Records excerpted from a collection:

-- ==== Sys2Proof/WellFormed.lean ====
section
/-! DEFINITION. Which instructions have an encoding (spec/30_encoding.md R101). Register numbers, immediates and addresses
have the field's width by their types; the one count, the sprite height `n` of Dxyn, is checked here. -/

namespace Sys2Proof

/-- An instruction is well formed when every field fits its bits (R101): the height `n` of Dxyn is one nibble, 0 to 15. -/
def Instr.wellFormed : Instr → Bool
  | .drw _ _ n => n < 16
  | .cls | .ret => true
  | .jp _ | .call _ | .ldI _ | .jpV0 _ => true
  | .seImm _ _ | .sneImm _ _ | .ldImm _ _ | .addImm _ _ | .rnd _ _ => true
  | .seReg _ _ | .sneReg _ _ | .ldReg _ _ | .orReg _ _ | .andReg _ _ | .xorReg _ _ => true
  | .addReg _ _ | .sub _ _ | .shr _ _ | .subn _ _ | .shl _ _ => true
  | .skp _ | .sknp _ | .ldVxDt _ | .ldK _ | .ldDtVx _ | .ldStVx _ => true
  | .addI _ | .ldF _ | .ldB _ | .ldMemRegs _ | .ldRegsMem _ => true

end Sys2Proof
end

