-- ==== Sys2Proof/Machine/IndexMemory.lean ====
section
/-! DEFINITION. The index register and memory transfers (spec/42_index_memory.md R210 to R215). -/

namespace Sys2Proof.Machine

variable {nr rw pw iw nk : Nat}

/-- Annn (R210). -/
def execLdI (nnn : Addr12) (s : State nr rw pw iw nk) : Result nr rw pw iw nk := .next (s.setI (addrWord nnn)).advance

/-- Fx1E (R211): wraps modulo 2^16, no flag. -/
def execAddI (x : Fin nr) (s : State nr rw pw iw nk) : Result nr rw pw iw nk := .next (s.setI (s.i + byteWord (s.getV x))).advance

/-- Fx29 (R212). -/
def execLdF (x : Fin nr) (s : State nr rw pw iw nk) : Result nr rw pw iw nk := .next (s.setI (glyphAddr s.params (s.getV x))).advance

/-- Fx33 (R213): hundreds, tens, ones at I, I+1, I+2; I is not changed. -/
def execLdB (x : Fin nr) (s : State nr rw pw iw nk) : Result nr rw pw iw nk :=
  match s.memWrites (indexAddr s 0) (bcdDigits (s.getV x)) with
  | .error a => raiseOutOfBounds (packXNN 0xF x 0x33) a s
  | .ok t => .next t.advance

/-- Fx55 (R214): V0 to Vx at I, I+1, …; then I grows by `x + 1`. -/
def execLdMemRegs (x : Fin nr) (s : State nr rw pw iw nk) : Result nr rw pw iw nk :=
  match s.memWrites (indexAddr s 0) (s.regsUpTo x) with
  | .error a => raiseOutOfBounds (packXNN 0xF x 0x55) a s
  | .ok t => .next (t.setI (s.i + BitVec.ofNat iw (blockLength x))).advance

/-- Fx65 (R215): V0 to Vx from I, I+1, …; then I grows by `x + 1`. -/
def execLdRegsMem (x : Fin nr) (s : State nr rw pw iw nk) : Result nr rw pw iw nk :=
  match s.memReads (indexAddr s 0) (blockLength x) with
  | .error a => raiseOutOfBounds (packXNN 0xF x 0x65) a s
  | .ok bytes => .next ((s.loadRegs bytes).setI (s.i + BitVec.ofNat iw (blockLength x))).advance

end Sys2Proof.Machine
end

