-- ==== Sys2Proof/Safety.lean ====
section
/-! DEFINITION. The terms claims are stated in: the invariant of the machine, the pixels a sprite covers, and the tables of
the whole-machine rules (which register an instruction writes, which next pc it leaves, which instructions may fault). -/

namespace Sys2Proof

/-- The V registers an instruction writes (R32, column "writes"). -/
def Instr.writesReg (i : Instr) (k : RegIdx) : Bool :=
  match i with
  | .ldImm x _ | .addImm x _ | .rnd x _ => k == x
  | .ldReg x _ | .orReg x _ | .andReg x _ | .xorReg x _ => k == x
  | .addReg x _ | .sub x _ | .subn x _ | .shr x _ | .shl x _ => k == x || k == vF
  | .drw _ _ _ => k == vF
  | .ldVxDt x | .ldK x => k == x
  | .ldRegsMem x => decide (k ≤ x)
  | .cls | .ret | .jp _ | .call _ | .ldI _ | .jpV0 _ => false
  | .seImm _ _ | .sneImm _ _ | .seReg _ _ | .sneReg _ _ => false
  | .skp _ | .sknp _ | .ldDtVx _ | .ldStVx _ | .addI _ | .ldF _ | .ldB _ | .ldMemRegs _ => false

/-- The instructions that write I (R35, R32). -/
def Instr.writesI : Instr → Bool
  | .ldI _ | .addI _ | .ldF _ | .ldMemRegs _ | .ldRegsMem _ => true
  | .cls | .ret | .jp _ | .call _ | .jpV0 _ | .seImm _ _ | .sneImm _ _ | .seReg _ _ | .sneReg _ _ => false
  | .ldImm _ _ | .addImm _ _ | .rnd _ _ | .ldReg _ _ | .orReg _ _ | .andReg _ _ | .xorReg _ _ => false
  | .addReg _ _ | .sub _ _ | .subn _ _ | .shr _ _ | .shl _ _ | .drw _ _ _ => false
  | .skp _ | .sknp _ | .ldVxDt _ | .ldK _ | .ldDtVx _ | .ldStVx _ | .ldB _ => false

/-- The instructions that may fault with any parameters: 00EE, Dxyn, Fx33, Fx55, Fx65 (R300); 2nnn faults on a full finite
stack only. -/
def Instr.mayFault : Instr → Bool
  | .ret | .drw _ _ _ | .ldB _ | .ldMemRegs _ | .ldRegsMem _ => true
  | .cls | .jp _ | .call _ | .jpV0 _ | .seImm _ _ | .sneImm _ _ | .seReg _ _ | .sneReg _ _ => false
  | .ldImm _ _ | .addImm _ _ | .rnd _ _ | .ldReg _ _ | .orReg _ _ | .andReg _ _ | .xorReg _ _ => false
  | .addReg _ _ | .sub _ _ | .subn _ _ | .shr _ _ | .shl _ _ => false
  | .ldI _ | .addI _ | .ldF _ | .skp _ | .sknp _ | .ldVxDt _ | .ldK _ | .ldDtVx _ | .ldStVx _ => false

/-- The four classes of next pc (R142). -/
inductive PcClass where
  | advance
  | skip
  | set
  | hold
deriving DecidableEq, Repr

/-- The class of each instruction (R142). -/
def Instr.pcClass : Instr → PcClass
  | .cls | .ldImm _ _ | .addImm _ _ | .ldReg _ _ | .orReg _ _ | .andReg _ _ | .xorReg _ _ => .advance
  | .addReg _ _ | .sub _ _ | .shr _ _ | .subn _ _ | .shl _ _ => .advance
  | .ldI _ | .rnd _ _ | .drw _ _ _ | .ldVxDt _ | .ldDtVx _ | .ldStVx _ => .advance
  | .addI _ | .ldF _ | .ldB _ | .ldMemRegs _ | .ldRegsMem _ => .advance
  | .seImm _ _ | .sneImm _ _ | .seReg _ _ | .sneReg _ _ | .skp _ | .sknp _ => .skip
  | .ret | .jp _ | .call _ | .jpV0 _ => .set
  | .ldK _ => .hold

end Sys2Proof

namespace Sys2Proof.Machine

/-- The instruction that `pc` points at, if it can be fetched and is legal (R141, R109). -/
def State.instrAtPc (s : State) : Option Instr :=
  match s.fetch with
  | .error _ => none
  | .ok op =>
    match decode op with
    | .error _ => none
    | .ok i => some i

/-- What every step keeps. -/
structure MachineInv (s : State) : Prop where
  /-- The parameters are possible ones (R7). -/
  params : s.params.legal
  /-- Memory is in its canonical form. -/
  memory : s.mem.wf s.params
  /-- The display has one entry for each pixel (R240). -/
  display : s.disp.wf s.params
  /-- The timer was set no later than the current clock sample (R41, R323). -/
  clock : s.timerInstant ≤ s.now
  /-- `pc` is at most Bnnn's 0xFF + 0xFFF or a skip's 4 past the last fetchable address (R142, R143, R153). -/
  pcBound : s.pc.toNat ≤ max 0x10FE (s.params.memSize + 2)
  /-- Every return address follows a fetchable call (R148). -/
  stackBound : ∀ a ∈ s.stack, a.toNat ≤ s.params.memSize
  /-- A finite stack is never fuller than its capacity (R144). -/
  stackCapacity : ∀ c, s.params.stackCapacity = some c → s.stack.length ≤ c
  /-- A pending wait is that of the Fx0A at `pc` (R42, R272). -/
  waiting : ∀ x, s.waitX = some x → s.instrAtPc = some (.ldK x)
  /-- A fault record names the `pc` the machine stands at, and nothing is pending (R301, R303). -/
  faulted : ∀ r, s.status = .faulted r → r.pc = s.pc ∧ s.waitX = none

/-- Whether the sprite of `n` bytes at I, drawn at column Vx and row Vy, has a 1 bit at pixel (px, py): bit 7 - c of byte
`Mem[I + r]` for `px = (Vx + c) mod DISPLAY_W`, `py = (Vy + r) mod DISPLAY_H` (R242, R244, R247). -/
def spriteCovers (s : State) (x y : RegIdx) (n px py : Nat) : Bool :=
  (List.range n).any fun r => (List.range 8).any fun c =>
    (s.byteAt (indexAddr s r)).getMsbD c &&
      ((s.getV x).toNat + c) % s.params.displayW == px && ((s.getV y).toNat + r) % s.params.displayH == py

/-- A result with a change made to its next state: to say that a run does not depend on a part of the state. -/
def Result.mapNext (f : State → State) : Result → Result
  | .next t => .next (f t)
  | .fault r => .fault r
  | .refused r => .refused r

end Sys2Proof.Machine
end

WHAT NEEDS TO BE DONE = For this exercise, please output exactly the lines above starting at the line with "(R301, R303). -/" and ending at the line with "((s.getV x).toNat +", ends included.

EXERCISE SOLUTION =
  /-- A fault record names the `pc` the machine stands at, and nothing is pending (R301, R303). -/
  faulted : ∀ r, s.status = .faulted r → r.pc = s.pc ∧ s.waitX = none

/-- Whether the sprite of `n` bytes at I, drawn at column Vx and row Vy, has a 1 bit at pixel (px, py): bit 7 - c of byte
`Mem[I + r]` for `px = (Vx + c) mod DISPLAY_W`, `py = (Vy + r) mod DISPLAY_H` (R242, R244, R247). -/
def spriteCovers (s : State) (x y : RegIdx) (n px py : Nat) : Bool :=
  (List.range n).any fun r => (List.range 8).any fun c =>
    (s.byteAt (indexAddr s r)).getMsbD c &&
      ((s.getV x).toNat + c) % s.params.displayW == px && ((s.getV y).toNat + r) % s.params.displayH == py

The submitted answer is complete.